Every line below between the one holding "ident := if" and the one holding "the list. -/", inclusive, should be copied exactly, and no other line.
══ INFORMATION SUPPLIED
/-- A data request that is admitted, passes the ordered checks of Table 1.6 up to order 9, is served here, on a key that no cross-home
batch holds, in a namespace that is not swept nor cut over, with Holly able to seal and open. -/
structure Drive.Serves (d : Drive) (o : Origin) (op : Nat) (write : Bool) (r : Req) : Prop where
  live : d.live = true
  req : d.req? o = some r
  active : r.phase = .active
  opcode : r.hdr.opcode = op
  early : d.checks14 r = none
  late : d.checks69 r (d.originTenant r) write = none
  here : d.route (d.ns r.hdr.ns) (d.isHome r.hdr.ns r.key) write = .here
  still : (d.ns r.hdr.ns).state ≠ 0x22
  stays : (d.ns r.hdr.ns).cutover = false
  unheld : d.held r.hdr.ns r.key = false
  holly : d.hollyUp = true

/-- The write shelf's records have numbers below the next one: a record that is shelved takes no other's place. -/
def Drive.ShelfNumbered (d : Drive) : Prop := ∀ p ∈ d.kv.shelf, p.1 < d.kv.shelfNext

/-- The parts of the drive, one for each field of `Drive`. -/
inductive Part where
  | kv | media | twin | ring | keys | holly | xp | time | sec | mod | port | privet | rec_ | meter | power | therm | health | flag
  | optf | jobs | chans | healthSaved | ident | out | free
deriving DecidableEq, Repr

/-- The drive with the parts of a list blanked out. -/
def Drive.mask (ps : List Part) (d : Drive) : Drive where
  kv := if Part.kv ∈ ps then {} else d.kv
  media := if Part.media ∈ ps then {} else d.media
  twin := if Part.twin ∈ ps then {} else d.twin
  ring := if Part.ring ∈ ps then {} else d.ring
  keys := if Part.keys ∈ ps then {} else d.keys
  holly := if Part.holly ∈ ps then {} else d.holly
  xp := if Part.xp ∈ ps then {} else d.xp
  time := if Part.time ∈ ps then {} else d.time
  sec := if Part.sec ∈ ps then {} else d.sec
  mod := if Part.mod ∈ ps then {} else d.mod
  port := if Part.port ∈ ps then {} else d.port
  privet := if Part.privet ∈ ps then {} else d.privet
  rec_ := if Part.rec_ ∈ ps then {} else d.rec_
  meter := if Part.meter ∈ ps then {} else d.meter
  power := if Part.power ∈ ps then {} else d.power
  therm := if Part.therm ∈ ps then {} else d.therm
  health := if Part.health ∈ ps then {} else d.health
  flag := if Part.flag ∈ ps then {} else d.flag
  optf := if Part.optf ∈ ps then {} else d.optf
  jobs := if Part.jobs ∈ ps then {} else d.jobs
  chans := if Part.chans ∈ ps then [] else d.chans
  healthSaved := if Part.healthSaved ∈ ps then {} else d.healthSaved
  ident := if Part.ident ∈ ps then {} else d.ident
  out := if Part.out ∈ ps then [] else d.out
  free := if Part.free ∈ ps then 0 else d.free

/-- `b` differs from `a` in no part outside the list. -/
structure Drive.changesOnly (ps : List Part) (a b : Drive) : Prop where
  same : b.mask ps = a.mask ps

/-- Parts that recording an event can change: the record, the notices of session 0 and their frames. -/
def Part.tells : List Part := [.keys, .xp, .port, .rec_, .meter, .flag, .out]

/-- Parts that answering a request can change. -/
def Part.answers : List Part := [.kv, .twin, .ring, .keys, .xp, .port, .meter, .out, .free]

/-- Parts that a stop of the islands can change. -/
def Part.stops : List Part := [.kv, .media, .twin, .ring, .keys, .holly, .xp, .sec, .mod, .port, .privet, .rec_, .meter, .power, .therm, .flag, .optf, .jobs, .chans, .out]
════
▶ **PROBLEM SOLUTION**
  ident := if Part.ident ∈ ps then {} else d.ident
  out := if Part.out ∈ ps then [] else d.out
  free := if Part.free ∈ ps then 0 else d.free

/-- `b` differs from `a` in no part outside the list. -/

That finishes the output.